Hopper
Distributed Fuzzer
inspired
by AFL++
Hopper aims to improve performance of Fuzzing in large-scale
distributed environments, it's not meant to replace AFL++ in most cases.

Hopper Master
Usage
Pre-Reqs:
Instrumentation:
- The compile script adds all the flags required to compile
the target program with clang++.
Ex:
./compile target.c
Env:
HOPPER_OUT
: Where to save Hopper output; sanitizer reports, crash inputs and
hopper reports, defaults to .
HOPPER_LOG
: Enable Logging on Master, defaults to HOPPER_LOG=0
Master
only
HOPPER_LOG_INTERVAL
: Logging interval in minutes, defaults to
HOPPER_LOG_INTERVAL=30
(ignored if HOPPER_LOG
is not set) Master only
Master:
- -I: Path to input corpus, directory containing files each being a
seed
- -H: Havoc level to use in mutator, defaults to
1
(recommended:
increase havoc for larger seeds)
- -P: Port to host Master on, defaults to
6969
Ex:
go build ./cmd/hopper-master && ./hopper-master -H 5 -I test/in
Node:
- -I: Node ID, usually just a unique int
- -T: Path to instrumented target binary
- -M: IP/address of Master, defaults to
localhost
- -P: Port of Master, defaults to
6969
- --raw: Should seed be fed directly in the run command, defaults to
false
. Hopper will put bytes in a file and feed that file to target.
- --args: Args to use against target, ex:
--depth=1 @@
- --env: Env variables for target seperated by a
;
, ex:
ENV1=foo;ENV2=bar;
- --stdin: Should seed be fed as stdin or as an argument, defaults
to
false
Ex:
Args: go build ./cmd/hopper-node; ./hopper-node -I 1 -T target --args "--depth=2 @@"
Stdin: go build ./cmd/hopper-node; ./hopper-node -I 1 -T target --stdin
Containerized Demos:
You can also look at all the Hopper containers running by doing: docker ps -f "name=hopper"

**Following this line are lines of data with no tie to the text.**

-- ==== Sys2Proof/Machine/Flags.lean ====
section
/-! DEFINITION. The attention tree (R376-R381) and the interrupt (R320-R322): causes, facets, masks, messages. -/
namespace Sys2Proof.Machine

/-! ### Cause bits, named as the tables name them -/

namespace Cause
/-! HQ_CAUSE (R325) -/
abbrev hqDbErr : Nat := 0
abbrev hqEarlyDb : Nat := 1
abbrev hqFetchErr : Nat := 2
abbrev hqTagLimit : Nat := 3
abbrev hqCfs : Nat := 4
/-! DM_CAUSE (R327) -/
abbrev dmBusErr : Nat := 0
abbrev dmFormatErr : Nat := 1
abbrev dmFetchFail : Nat := 2
abbrev dmChHalt : Nat := 3
abbrev dmDirectDone : Nat := 4
abbrev dmPeerRefused : Nat := 5
/-! BM_CAUSE (R270) -/
abbrev bmCe : Nat := 0
abbrev bmUe : Nat := 1
abbrev bmPoisonWrite : Nat := 2
abbrev bmCeReplaced : Nat := 3
abbrev bmSchedReject : Nat := 4
abbrev bmSelftestFail : Nat := 5
abbrev bmSweepDone : Nat := 6
abbrev bmScrubLap : Nat := 7
/-! PL_CAUSE (R285) -/
abbrev plExhausted : Nat := 0
abbrev plDoubleFree : Nat := 1
abbrev plNotOwner : Nat := 2
abbrev plSharesOut : Nat := 3
abbrev plInvalidHandle : Nat := 4
abbrev plCarveReject : Nat := 5
/-! AB_CAUSE (R62) -/
abbrev abHoDone : Nat := 0
abbrev abLateArm : Nat := 1
abbrev abLateWrite : Nat := 2
abbrev abRelocked : Nat := 3
abbrev abWordCrc : Nat := 4
abbrev abDiscontinuity : Nat := 5
abbrev abLost : Nat := 6
abbrev abSpeedCapped : Nat := 7
abbrev abBackhitch : Nat := 8
/-! KPn_LINK_CAUSE (R96) -/
abbrev linkCtrlLate : Nat := 0
abbrev linkFecUnc : Nat := 1
abbrev linkPktCrc : Nat := 2
abbrev linkFifoPtr : Nat := 3
abbrev linkWpktLate : Nat := 4
abbrev linkHscFault : Nat := 5
abbrev linkLinkLost : Nat := 6
abbrev linkLinkUp : Nat := 7
abbrev linkTrainFail : Nat := 8
abbrev linkPresenceChange : Nat := 9
abbrev linkAlert : Nat := 10
/-! KPn_WR_CAUSE (R151) -/
abbrev wrUnclean : Nat := 0
abbrev wrSkewPad : Nat := 1
abbrev wrDsRewrite : Nat := 2
abbrev wrWriteFailed : Nat := 3
/-! DSn_CAUSE (R126) -/
abbrev dsNocap : Nat := 0
abbrev dsStarved : Nat := 1
abbrev dsEqDiverge : Nat := 2
abbrev dsTrSat : Nat := 3
abbrev dsEraseLimit : Nat := 4
abbrev dsAlignFail : Nat := 5
/-! CX_CAUSE (R246) -/
abbrev cxCrcFail : Nat := 0
abbrev cxFormat : Nat := 1
abbrev cxOverrun : Nat := 2
abbrev cxMux : Nat := 3
abbrev cxPoolStall : Nat := 4
/-! CY_CAUSE (R248) -/
abbrev cyTagFail : Nat := 0
abbrev cyKeyMissing : Nat := 1
abbrev cyUnwrapFail : Nat := 2
abbrev cyKeyHeld : Nat := 3
/-! FMn_CAUSE (R192) -/
abbrev fmOpenSpan : Nat := 0
abbrev fmRecovered : Nat := 1
abbrev fmC2Syndrome : Nat := 2
abbrev fmLabelFail : Nat := 3
abbrev fmEpochUnavailable : Nat := 4
/-! IX_CAUSE (R213) -/
abbrev ixRecovered : Nat := 0
abbrev ixUnrecovered : Nat := 1
abbrev ixPhysical : Nat := 2
abbrev ixNocapSkip : Nat := 3
abbrev ixTimeLimit : Nat := 4
/-! CG_CAUSE (R153) -/
abbrev cgPesLimit : Nat := 0
abbrev cgPesInvalid : Nat := 1
abbrev cgShock : Nat := 2
abbrev cgHscGate : Nat := 3
abbrev cgDiscontinuity : Nat := 4
abbrev cgNotLocked : Nat := 5
abbrev cgResumed : Nat := 6
abbrev cgInhibitTimeout : Nat := 7
/-! PM_CAUSE (R418) -/
abbrev pmHeld : Nat := 0
abbrev pmCapLowered : Nat := 1
abbrev pmCapRaised : Nat := 2
abbrev pmThermWarn : Nat := 3
abbrev pmThermClear : Nat := 4
abbrev pmSwapDone : Nat := 5
abbrev pmSwapFallback : Nat := 6
abbrev pmDarkReject : Nat := 7
/-! MG_CAUSE (R375) -/
abbrev mgTaskDone : Nat := 0
abbrev mgTaskReject : Nat := 1
abbrev mgProtocol : Nat := 2
abbrev mgPresOpen : Nat := 3
abbrev mgPresClose : Nat := 4
abbrev mgSealBreak : Nat := 5
abbrev mgOtpErr : Nat := 6
abbrev mgFwImageCrc : Nat := 7
/-! INJ_CAUSE (R395) -/
abbrev injFired : Nat := 0
abbrev injDone : Nat := 1
abbrev injRefused : Nat := 2
abbrev injBadArm : Nat := 3
end Cause

/-! ### Leaf cause registers -/

/-- A leaf cause register (R377). -/
def leafGet (l : Leaf) (s : State) : Word :=
  match l with
  | .hq => s.hq.cause
  | .dm => s.dm.cause
  | .bm => s.bm.cause
  | .pl => s.pl.cause
  | .ab p => (s.absc p).cause
  | .link p => (s.link p).cause
  | .wr p => (s.wr p).cause
  | .slice n => (s.slice n).cause
  | .cx => s.cx.cause
  | .cy => s.cy.cause
  | .fm p => (s.fm p).cause
  | .ix => s.ix.cause
  | .cg p => (s.guard p).cause
  | .pm => s.pm.cause
  | .mg => s.mg.cause
  | .inj => s.inj.cause

/-- Store a leaf cause register. -/
def leafSet (l : Leaf) (v : Word) (s : State) : State :=
  match l with
  | .hq => { s with hq := { s.hq with cause := v } }
  | .dm => { s with dm := { s.dm with cause := v } }
  | .bm => { s with bm := { s.bm with cause := v } }
  | .pl => { s with pl := { s.pl with cause := v } }
  | .ab p => s.modAbsc p fun x => { x with cause := v }
  | .link p => s.modLink p fun x => { x with cause := v }
  | .wr p => s.modWr p fun x => { x with cause := v }
  | .slice n => s.modSlice n fun x => { x with cause := v }
  | .cx => { s with cx := { s.cx with cause := v } }
  | .cy => { s with cy := { s.cy with cause := v } }
  | .fm p => s.modFm p fun x => { x with cause := v }
  | .ix => { s with ix := { s.ix with cause := v } }
  | .cg p => s.modGuard p fun x => { x with cause := v }
  | .pm => { s with pm := { s.pm with cause := v } }
  | .mg => { s with mg := { s.mg with cause := v } }
  | .inj => { s with inj := { s.inj with cause := v } }

/-- The bits a leaf cause register defines; the others are reserved. -/
def leafBits (l : Leaf) : Word :=
  match l with
  | .hq => 0x1F | .dm => 0x3F | .bm => 0xFF | .pl => 0x3F
  | .ab _ => 0x1FF | .link _ => 0x7FF | .wr _ => 0xF | .slice _ => 0x3F
  | .cx => 0x1F | .cy => 0xF | .fm _ => 0x1F | .ix => 0x1F
  | .cg _ => 0xFF | .pm => 0xFF | .mg => 0xFF | .inj => 0xF

/-- A number for each leaf, under which State keeps what has occurred in it. -/
def leafIndex (l : Leaf) : Nat :=
  match l with
  | .hq => 0 | .dm => 1 | .bm => 2 | .pl => 3 | .cx => 4 | .cy => 5 | .ix => 6 | .pm => 7 | .mg => 8 | .inj => 9
  | .ab p => 16 + p | .link p => 32 + p | .wr p => 48 + p | .slice n => 64 + n | .fm p => 80 + p | .cg p => 96 + p

/-- The bits of a leaf whose cause has occurred in this cycle (R378). -/
def State.occurredNow (s : State) (l : Leaf) : Word :=
  let e := Tab.get (0, 0) s.occurred (leafIndex l)
  if e.1 = s.now then e.2 else 0

/-- Note an occurrence in this cycle (R378). -/
def noteOccurred (l : Leaf) (bits : Word) (s : State) : State :=
  { s with occurred := Tab.set (0, 0) s.occurred (leafIndex l) (s.now, s.occurredNow l ||| bits) }

/-- An occurrence of cause bit `b` sets it (R376, R378). -/
def raise (l : Leaf) (b : Nat) (s : State) : State :=
  leafSet l (leafGet l s ||| BitVec.ofNat 32 (2 ^ b)) (noteOccurred l (BitVec.ofNat 32 (2 ^ b)) s)

/-- Raise a cause when a condition holds. -/
def raiseIf (c : Bool) (l : Leaf) (b : Nat) (s : State) : State := if c then raise l b s else s

/-! ### Facets -/

/-- The bit of VX_SUMMARY of a leaf's facet (R377). -/
def facetOf (l : Leaf) : Nat :=
  match l with
  | .hq => 0 | .dm => 1 | .bm => 2 | .pl => 3 | .ab _ => 4 | .link _ => 4 | .wr _ => 4 | .slice _ => 5
  | .cx => 6 | .cy => 7 | .fm _ => 8 | .ix => 9 | .cg _ => 10 | .pm => 11 | .mg => 12 | .inj => 13

/-- What FACET register `f` holds while the leaves are as they are (R376, R377). -/
def facetNow (f : Nat) (s : State) : Word :=
  let one (l : Leaf) : Word := if leafGet l s = 0 then 0 else 1
  let per (g : Fin 16 → Bool) : Word :=
    word ((List.finRange 16).foldl (fun a i => a + bitAt (g i) i) 0)
  match f with
  | 0 => one .hq
  | 1 => one .dm
  | 2 => one .bm
  | 3 => one .pl
  | 4 => per fun p => decide (leafGet (.ab p) s ≠ 0 ∨ leafGet (.link p) s ≠ 0 ∨ leafGet (.wr p) s ≠ 0)
  | 5 => per fun n => decide (leafGet (.slice n) s ≠ 0)
  | 6 => one .cx
  | 7 => one .cy
  | 8 => per fun p => decide (leafGet (.fm p) s ≠ 0)
  | 9 => one .ix
  | 10 => per fun p => decide (leafGet (.cg p) s ≠ 0)
  | 11 => one .pm
  | 12 => one .mg
  | 13 => one .inj
  | _ => 0

/-- PD1 holds the attention tree but for MG_CAUSE and bit 12 of VX_MASK_MGMT (R380). -/
def State.pd1On (s : State) : Bool := (s.dom 1).state == .on

/-- VX_SUMMARY as it shows (R376). -/
def State.summary (s : State) : Word :=
  word ((List.range 14).foldl (fun a f => a + bitAt (decide (Tab.get 0 s.vx.facets f ≠ 0)) f) 0)

/-- Some facet reaches the host (R379); none does while PD1 is off (R380). -/
def State.attnHost (s : State) : Bool := s.pd1On && decide (s.summary &&& ~~~s.vx.hostInForce ≠ 0)

/-- ATTN_N is to be low (R379, R380). -/
def State.attnMgmt (s : State) : Bool :=
  if s.pd1On then decide (s.summary &&& ~~~s.vx.mgmtInForce ≠ 0)
  else decide (s.mg.cause ≠ 0) && !wbit s.vx.mgmtInForce 12

/-! ### The interrupt -/

/-- The CQs that are interrupt-ready (R321). Log entry: 11 (DEDUCED). -/
def State.cqReady (s : State) : Bool := s.qps.any fun e => e.2.irq

/-- The interrupt is pending (R321). -/
def State.intPending (s : State) : Bool := s.cqReady || s.attnHost

/-- INTA is asserted: exactly while the interrupt is pending, under INTx (R322). -/
def State.inta (s : State) : Bool := s.qe.intMode == .intx && s.intPending

/-- A CQ becomes interrupt-ready on COAL_COUNT entries since its last message, or on one where COAL_TIME is 0 and none waits (R321), and stays
so until the host's head has caught up. Log entry: 11 (DEDUCED). -/
def Qp.coalesce (q : Qp) (ctrl : Word) : Qp :=
  let need := if wfld ctrl 16 8 = 0 then 1 else max 1 (wfld ctrl 0 8)
  if q.waits = [] then { q with irq := false }
  else if q.ien && decide (need ≤ q.posted) then { q with irq := true } else q

/-- Renew what R321 says of queue pair `q`. Log entry: 11 (DEDUCED). -/
def refreshCq (q : Nat) (s : State) : State := s.modQp q fun v => v.coalesce s.hq.intCtrl

/-- Renew what R321 says of every queue pair. -/
def refreshCqs (s : State) : State := { s with qps := s.qps.map fun e => (e.1, e.2.coalesce s.hq.intCtrl) }

/-- A message leaves: it restarts the coalescing count of every interrupt-ready CQ (R322). -/
def sendMessage (s : State) : State :=
  match s.qe.intMode with
  | .intx => s
  | _ =>
    if s.qe.masked then { s with qe := { s.qe with messageHeld := true } }
    else { s with
      qe := { s.qe with messageHeld := false, messages := s.qe.messages + 1 },
      qps := s.qps.map fun e => if e.2.irq then (e.1, { e.2 with posted := 0 }) else e }

/-- A message leaves when the interrupt becomes pending (R322). Log entry: 11 (DEDUCED). -/
def pollInterrupt (s : State) : State :=
  let p := s.intPending
  let t := if p && !s.qe.wasPending then sendMessage s else s
  { t with qe := { t.qe with wasPending := p } }

/-- A doorbell or a REARM that lands while the interrupt is still pending sends another message (R322). -/
def rearm (s : State) : State :=
  if s.intPending then pollInterrupt (sendMessage { s with qe := { s.qe with wasPending := true } })
  else pollInterrupt s

/-- The tree as it shows a cycle later: facets follow the leaves (R378), masks written apply (R381), ATTN_N follows. -/
def latchTree (s : State) : State :=
  let facets : Tab Word := (List.range 14).foldl (fun t f => Tab.set 0 t f (facetNow f s)) []
  let t : State := { s with vx := { s.vx with
    facets := facets, hostInForce := s.vx.maskHost, mgmtInForce := s.vx.maskMgmt } }
  let u : State := { t with vx := { t.vx with attnLow := t.attnMgmt } }
  pollInterrupt u

/-! ### RW1C -/

/-- A write of `ones` to a leaf clears those bits, but a bit whose cause also occurs in that cycle stays 1 (R378). -/
def causeClear (l : Leaf) (ones : Word) (s : State) : State :=
  leafSet l (leafGet l s &&& ~~~(ones &&& leafBits l &&& ~~~s.occurredNow l)) s

end Sys2Proof.Machine
end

Fuzzing simple parse util:
Hopper running locally with 10 fuzzing Nodes, fuzzing a test application with a known
vulnerability:
- Clone project:
git clone https://github.com/Cybergenik/hopper.git && cd hopper
- Build base Hopper image:
docker build -t hopper-node .
- Run Master:
./examples/parse/docker/master_docker.sh
- Run Nodes:
./examples/parse/docker/node_docker.sh 1 10
(I'd recommend no more
than 1x # of logical cores on your machine, any more nodes on one system
and they just get throttled and competing for CPU time)
- Look at the nice TUI :>
Fuzzing Readelf:
Hopper running locally with 10 fuzzing Nodes, fuzzing GNU binutils-2.40 readelf
:
- Clone project:
git clone https://github.com/Cybergenik/hopper.git && cd hopper
- Build base Hopper image:
docker build -t hopper-node .
- Build readelf image:
docker build -t hopper-readelf ./examples/binutils/
- Run Master:
./examples/binutils/readelf/master_docker.sh
- Run Nodes:
./examples/binutils/readelf/node_docker.sh 1 10
(I'd recommend no more
than 1x # of logical cores on your machine, any more nodes on one system
and they just get throttled and competing for CPU time)
- Look at the nice TUI :>
Design & Implementation
Overview
Master
The Masters job is to schedule fuzz tasks on Nodes in the cluster, keep track of
coverage, mutate seeds, and produce reports. The Master handles all these
responsibilities concurrently. There are two main processes running concurrently
on the Master, an RPC server and the Mutation Engine.
Coverage:
Hopper uses a bloom filter to keep
track of coverage and to deduplicate seeds based on coverage and content.
Mutation Engine:
The mutation engine acts as a load balancer by popping energized seeds from the
energy priority queue (EPQ), mutating them, and feeding newly formed seeds to
the task queue. The Mutation Engine only mutates when there’s enough space in
the Task Queue for more tasks, otherwise it stalls. Because a single energized
seed can turn into tens of seeds, this can be seen as an inverse funnel, thus
the Mutation Engine has some control of flow through the system.
Node
A Hopper Node’s job is to run the PUT, gather and parse coverage, and report
coverage/crash data to the Master. Each Node runs a main Fuzz loop. Nodes are
fairly synchronous, with a few sections of parallelism for logging crashes and
clean-up. But generally we keep each instantiation of a Node synchronous such
that we can more easily reason about it as a discrete unit of computation.